Phenom x4 9950 BE (3ghz overclocked)
4GB OCZ 800mhz RAM
ATI HD 4850 1 GB

I have most of the settings on high (the setting below the max) and draw distance to 0 but im still gettin around 20fps  would changing the OS make a noticable difference?


----------



## McNinja (Jun 22, 2008)

Do you have the new patches installed?

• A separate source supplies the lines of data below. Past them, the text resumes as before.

/-- The directions at a router: 0 east, 1 west, 2 south, 3 north, 4 from its core into it, 5 to its core, 6 out by its fabric
port; a link is position × 7 + direction, and a track is link × 24 + lane. -/
def trackId (pos dir lane : Nat) : Nat := (pos * 7 + dir) * 24 + lane
def trackPos (t : Nat) : Nat := t / 168
def trackDir (t : Nat) : Nat := t / 24 % 7
/-- The tracks of a link: a fabric port has two lanes each way (R23, R24). -/
def lanesOf (dir : Nat) : Nat := if dir = 6 then 2 else 24
/-- The global column and row of a position: six dies of six columns, four dies of six rows (R11, R14). -/
def globalX (c : Nat) : Nat := posDie c % 6 * 6 + posX c
def globalY (c : Nat) : Nat := posDie c / 6 * 6 + posY c
def posAt (x y : Nat) : Nat := 36 * (y / 6 * 6 + x / 6) + (y % 6 * 6 + x % 6)
/-- The position one hop on. -/
def hopTo (c dir : Nat) : Nat :=
  let x := globalX c
  let y := globalY c
  match dir with
  | 0 => posAt (x + 1) y
  | 1 => posAt (x - 1) y
  | 2 => posAt x (y + 1)
  | 3 => posAt x (y - 1)
  | _ => c
/-- The router at which fabric port `i` of a die is attached: a corner one (assumption 64). -/
def portPos (d i : Nat) : Nat := posAt (d % 6 * 6 + 5 * (i % 2)) (d / 6 * 6 + 5 * (i / 2))
/-- The package of a position in another package. -/
def pkgOf (c : Nat) : Nat := (c - 864) / 1024
/-- The position at which a packet's way over the mesh ends: its destination's, or that of the fabric port by which it leaves
its die, destination package mod 4 (R299). -/
def exitAt (src dst : Nat) : Nat := if dst < 864 then dst else portPos (posDie src) (pkgOf dst % 4)
/-- The position at which a packet of another package begins its way: the port of its destination's die that has the number
of its source package mod 4, which the spec leaves open (assumption 64). -/
def entryAt (src dst : Nat) : Nat := portPos (posDie dst) (pkgOf src % 4)
/-- The physical core number of an endpoint, in this package or another. -/
def physCore (c : Nat) : Nat := posCore (if c < 864 then c else ((podOrder (pkgOf c))[(c - 864) % 1024]?).getD 0)
/-- The die of an endpoint in its package. -/
def physDie (c : Nat) : Nat := posDie (if c < 864 then c else ((podOrder (pkgOf c))[(c - 864) % 1024]?).getD 0)
/-- The direction of the next hop: between dies along columns first, then rows; within a die along x, then y (R299).
`other` takes the other coordinate order round dead links (R302). -/
def hopDir (at_ dst : Nat) (other : Bool) : Option Nat :=
  let x := globalX at_
  let y := globalY at_
  let x' := globalX dst
  let y' := globalY dst
  let horizontal := if x < x' then some 0 else if x' < x then some 1 else none
  let vertical := if y < y' then some 2 else if y' < y then some 3 else none
  let sameCol := x / 6 = x' / 6
  let sameRow := y / 6 = y' / 6
  if other then vertical.orElse fun _ => horizontal
  else if ¬ sameCol then horizontal
  else if ¬ sameRow then vertical
  else horizontal.orElse fun _ => vertical
/-- The direction in which a packet goes on from a position: along its route, then to the core or out by the port. -/
def nextDir (at_ src dst : Nat) (other : Bool) : Option Nat :=
  if at_ = exitAt src dst then some (if dst < 864 then 5 else 6) else hopDir at_ (exitAt src dst) other
/-- A link that no longer carries anything (R302). -/
def State.linkDead (s : State) (at_ dir : Nat) : Bool := s.deadLinks.contains (at_ * 7 + dir)
/-- The lane of a packet: fixed by its endpoints, the next live one upward if that one is dead (R299). -/
def State.laneFor (s : State) (at_ dir src dst : Nat) : Nat :=
  let n := lanesOf dir
  let first := (physCore src + 5 * physCore dst) % 24 % n
  let order := (below n).map fun i => (first + i) % n
  (order.find? fun l => !(s.track (trackId at_ dir l)).dead).getD first
/-- The track of a packet's link at a position. -/
def State.trackFor (s : State) (at_ dir src dst : Nat) : Nat := trackId at_ dir (s.laneFor at_ dir src dst)
/-- The first track of a packet: from its core into the router, or, of one that has come from another package, on from its
port. -/
def State.firstTrack (s : State) (src dst : Nat) : Nat :=
  if src < 864 then s.trackFor src 4 src dst
  else s.trackFor (entryAt src dst) ((nextDir (entryAt src dst) src dst false).getD 5) src dst

/-- The event that a packet brings about at its destination (R425), if it is one. -/
def Body.due : Body → Option Instr
  | .req _ => none
  | .lineReply _ _ _ _ => some .homeReadReply
  | .reply _ _ _ _ _ => some .remoteReply
  | .performed _ _ _ _ => some .postedPerformed
  | .retry _ => some .homeWaitRetry
  | .logAck _ _ _ _ => some .logAck
  | .acqQuery _ _ _ _ => some .acqQuery
  | .acqAnswer _ _ _ _ _ => some .acqWriterDone
  | .logQuery _ _ _ _ => some .logqQuery
  | .mail _ => some .messageArrival
  | .wake _ => some .wakeArrival
  | .outcome _ _ _ => some .nakArrival
  | .urg _ _ _ _ _ => some .urgRequestArrival
  | .submit _ _ _ _ _ _ => some .submissionArrival
  | .launchPkt _ _ => some .launchPacketArrival
  | .dieReport _ _ _ _ => some .dieReport
  | .done _ _ _ _ _ => some .messageArrival
  | .barrier _ _ _ _ _ _ => some .barrierArrival
  | .leaseAsk _ _ => some .energyLeaseRequest
  | .lease _ _ _ => some .energyLeaseGrant
  | .segment _ _ _ place _ _ _ _ => if place = 5 then some .segmentApply else none
  | .segAck _ _ _ _ _ => some .endToEndAck
  | .descriptor _ => some .collDescriptorArrival
  | .fetch _ => none
  | .fetched _ _ _ _ => some .remoteReply
  | .collDone _ _ _ _ => some .endToEndAck
  | .partGone _ => some .collDescriptorArrival
  | .shootdown _ _ _ => some .shootdown
  | .shootAck _ _ => some .tableWriteSettled
  | .marker _ _ => none
  | .drained _ => none
  | .page _ _ _ _ _ _ => none
  | .frame _ => none
  | .frameReply _ _ => some .remoteReply
  | .streamOp _ _ => none
  | .streamEvent _ _ _ _ _ => some .truncationEvent
  | .nak _ => some .urgentNakResend
  | .endAck _ => some .endToEndAck

/-- The bodies that queue at the destination's vault agent (R271, R291); what goes to a host link (place 5) does not. -/
def Body.forAgent : Body → Bool
  | .req _ => true
  | .segment _ _ _ place _ _ _ _ => place != 5
  | .fetch f => f.place != 5
  | .marker _ _ => true
  | .drained _ => true
  | .page _ _ _ _ _ _ => true
  | _ => false

/-- The flits of each class that a track's receiver holds (R271, R298). -/
def linkCredit : Nat → Nat
  | 0 => 144
  | 1 => 10
  | _ => 4
/-- The position where a host link ends (R24). -/
def linkPos (k : Nat) : Nat := if k = 0 then 0 else 36 * 23

/-- A receiver returns credits for flits of a class (R298). -/
def State.giveCredit (s : State) (via : Option Nat) (cls n : Nat) : State :=
  match via with
  | none => s
  | some u => s.onTrack u fun k => { k with credit := SMap.set k.credit cls (SMap.get k.credit cls 0 - n) }
/-- Packets that wait for the agent move into its queue while it has room, and the credits of their last flits return
(R271). -/
def State.agentAdmit (s : State) (c : Nat) : Nat → State
  | 0 => s
  | n + 1 => match (s.core c).agentWait with
    | [] => s
    | x :: r =>
      if (s.core c).agentQ.length < 64 then
        ((s.onCore c fun k => { k with agentQ := k.agentQ ++ [x.1], agentWait := r }).giveCredit x.2.1 x.2.2 1).agentAdmit c n
      else s
/-- A packet for the agent joins its queue of 64, or waits before it. -/
def State.toAgent (s : State) (p : Packet) (via : Option Nat) : State :=
  (s.onCore p.dst fun k => { k with agentWait := k.agentWait ++ [(p.id, via, p.cls)] }).agentAdmit p.dst
    ((s.core p.dst).agentWait.length + 1)

/-- A whole packet has reached its destination by a track, if it came by one: it joins the agent's queue or the stream table's,
or its event is due on the next clock (R425). -/
def State.deliverVia (s : State) (p : Packet) (via : Option Nat) : State :=
  if p.body.forAgent then s.toAgent p via
  else
  let s := s.giveCredit via p.cls 1
  match p.body with
  | .streamOp d r => s.onDie d fun x => { x with streamQ := x.streamQ ++ [r] }
  | .frame f => s.onDie (p.dst / 36) fun x =>
    { x with streamQ := x.streamQ ++ [⟨.frame p.id, f.core, f.slot, f.handle, f.sec⟩] }
  | .fetch _ => s.after 1 .hostFlushRead [p.id, 1]
  | b => match b.due with
    | some e => s.after 1 e [p.id]
    | none => s
def State.deliver (s : State) (p : Packet) : State := s.deliverVia p none

/-- The numbers under which walkers read table lines, and the launch sequencer counts (R315, R266). -/
abbrev walkCmd : Nat := 2 ^ 41
abbrev countCmd : Nat := 2 ^ 42
/-- The endpoint that reads: a walker's core, the launch sequencer or a copy engine (R295). -/
def Fetch.reader (f : Fetch) : Nat := if countCmd ≤ f.num then 6 else if walkCmd ≤ f.num then 0 else 2
/-- The endpoint of a packet's body at its source and at its destination (R295): 0 core, 1 vault agent, 2 copy engine, 3
collective engine, 4 inbox, 5 stream table, 6 launch sequencer, 7 management. -/
def Body.ends : Body → Nat × Nat
  | .req r => match r.op with
    | .entry _ => (1, 1)
    | .entryPut _ _ _ _ => (1, 1)
    | _ => (0, 1)
  | .lineReply _ _ _ _ => (1, 0)
  | .reply _ _ _ _ _ => (1, 0)
  | .performed _ _ _ _ => (1, 0)
  | .retry _ => (1, 0)
  | .logAck _ _ _ _ => (1, 1)
  | .acqQuery _ _ _ _ => (0, 1)
  | .acqAnswer _ _ _ _ _ => (1, 0)
  | .logQuery _ _ _ _ => (0, 1)
  | .mail _ => (0, 4)
  | .wake _ => (0, 0)
  | .outcome _ _ _ => (4, 0)
  | .urg _ _ _ _ _ => (0, 0)
  | .submit _ _ _ _ _ _ => (0, 6)
  | .launchPkt _ _ => (6, 6)
  | .dieReport _ _ _ _ => (6, 6)
  | .done _ _ _ _ _ => (6, 4)
  | .barrier _ _ _ _ _ _ => (0, 0)
  | .leaseAsk _ _ => (0, 6)
  | .lease _ _ _ => (6, 0)
  | .segment _ _ _ place _ _ _ _ => (2, if place = 5 then 7 else 1)
  | .segAck _ _ _ _ _ => (1, 2)
  | .descriptor _ => (0, 3)
  | .fetch f => (f.reader, if f.place = 5 then 7 else 1)
  | .fetched f _ _ _ => (1, f.reader)
  | .collDone _ _ _ _ => (3, 4)
  | .partGone _ => (7, 3)
  | .shootdown _ _ _ => (1, 7)
  | .shootAck _ _ => (7, 1)
  | .marker _ e => (e, 1)
  | .drained _ => (1, 1)
  | .page _ _ _ _ _ _ => (1, 1)
  | .frame _ => (0, 5)
  | .frameReply _ _ => (5, 0)
  | .streamOp _ _ => (0, 5)
  | .streamEvent _ _ _ _ _ => (5, 4)
  | .nak _ => (0, 0)
  | .endAck _ => (0, 0)
/-- The kind of a packet (R295): 0 write, 1 RPC, 2 message, 3 frame, 4 NAK, 5 engine, 6 reply, 7 log shipment, 8
acknowledgement. Which kind some control and management packets take is this model's choice (assumption 64). -/
def Body.kind : Body → Nat
  | .req r => match r.op with
    | .entry _ => 7
    | .entryPut _ _ _ _ => 0
    | _ => 1
  | .lineReply _ _ _ _ => 6
  | .reply _ _ _ _ _ => 6
  | .performed _ _ _ _ => 8
  | .retry _ => 4
  | .logAck _ _ _ again => if again then 4 else 8
  | .acqQuery _ _ _ _ => 1
  | .acqAnswer _ _ _ _ _ => 6
  | .logQuery _ _ _ _ => 1
  | .mail _ => 2
  | .wake _ => 2
  | .outcome _ code _ => if code = 0 then 8 else 4
  | .urg _ _ _ _ _ => 1
  | .submit _ _ _ _ _ _ => 1
  | .launchPkt _ _ => 5
  | .dieReport _ _ _ _ => 5
  | .done _ _ _ _ _ => 2
  | .barrier _ _ _ _ _ _ => 5
  | .leaseAsk _ _ => 1
  | .lease _ _ _ => 6
  | .segment _ _ _ _ _ _ _ _ => 0
  | .segAck _ _ _ _ _ => 8
  | .descriptor _ => 5
  | .fetch _ => 5
  | .fetched _ _ _ _ => 6
  | .collDone _ _ _ _ => 8
  | .partGone _ => 5
  | .shootdown _ _ _ => 5
  | .shootAck _ _ => 8
  | .marker _ _ => 5
  | .drained _ => 5
  | .page _ _ _ _ _ _ => 0
  | .frame _ => 3
  | .frameReply _ code => if code = 0 then 8 else 4
  | .streamOp _ _ => 1
  | .streamEvent _ _ _ _ _ => 2
  | .nak _ => 4
  | .endAck _ => 8
/-- The endpoints of a packet: what the old home of a migrating page forwards comes from its vault agent (R317). -/
def Packet.ends (p : Packet) : Nat × Nat := if p.sep = 1 then (1, p.body.ends.2) else p.body.ends
/-- The object and the offset in it that a packet targets, where its kind has them (R295). -/
def Packet.target (p : Packet) : Nat × Nat :=
  match p.body with
  | .req r => (r.obj, r.off)
  | .lineReply r _ _ _ => (r.obj, r.off)
  | .retry r => (r.obj, r.off)
  | .fetch f => (f.obj, (f.ps.head?.map (·.off)).getD 0)
  | .segment _ _ _ _ _ _ obj _ => (obj, p.toff)
  | _ => (0, 0)
/-- Bytes 0–39 of a packet's header flit (R295). -/
def State.header (s : State) (p : Packet) : Nat :=
  let place (c end_ : Nat) : Nat := physDie c + physCore c * 2 ^ 5 + end_ * 2 ^ 11
  let pkg (c : Nat) : Nat := if c < 864 then s.pkg else pkgOf c
  let first := p.cls + (if p.cut then 4 else 0) + p.body.kind * 2 ^ 3 + (p.flits - 1) % 256 * 2 ^ 8 + p.seq % 65536 * 2 ^ 16 +
    place p.src p.ends.1 * 2 ^ 32 + place p.dst p.ends.2 * 2 ^ 47
  let sync : Nat := match p.sync with
    | some x => 2 ^ 63 + x % 2 ^ 40
    | none => 0
  let mask := p.targets.foldl (fun m x => m + 2 ^ posCore x.1) 0
  first + mask % 2 ^ 36 * 2 ^ 64 + (pkg p.src % 64 + pkg p.dst % 64 * 2 ^ 6) * 2 ^ 128 +
    (p.target.2 % 2 ^ 40 + p.target.1 % 2 ^ 24 * 2 ^ 40) * 2 ^ 192 + sync * 2 ^ 256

They make a huge difference in performance.


----------



## koala (Mar 27, 2005)

I play it using 32bit XP with 2gb 800MHz RAM, dual core E6850 CPU underclocked from 3GHz to 2.4GHz, GeForce 8800GT 512mb with graphics setings on high or very high with draw distance 35 and shadows 5. It uses about 450mb of the video memory and I get over 40fps with no lag.

I've never used Vista so I'm not sure about its GTA4 performance, but your system should be able to get much higher framerates, even at very high settings.


----------



## NP1 (Oct 19, 2008)

yeah i have the latest patches installed

im quite disappointed with the performance - i get the same with crysis aswell, ahwell looking into getting a hd 4850x2, hopefully that'll give me a significantly better framerate...

might try a 32bit windows, see if tht will make a difference


----------



## McNinja (Jun 22, 2008)

If you do get a 4850x2 I would say to get a corsair 750w or higher

With my Computer and everything set on High with default shadows and draw distance at 35 I use up around 850mb of my Vram. I have 896mb of ram on GTX 260.

I think it has to do with Directx10 but it looks really pretty compared to the Xbox 360 version.


----------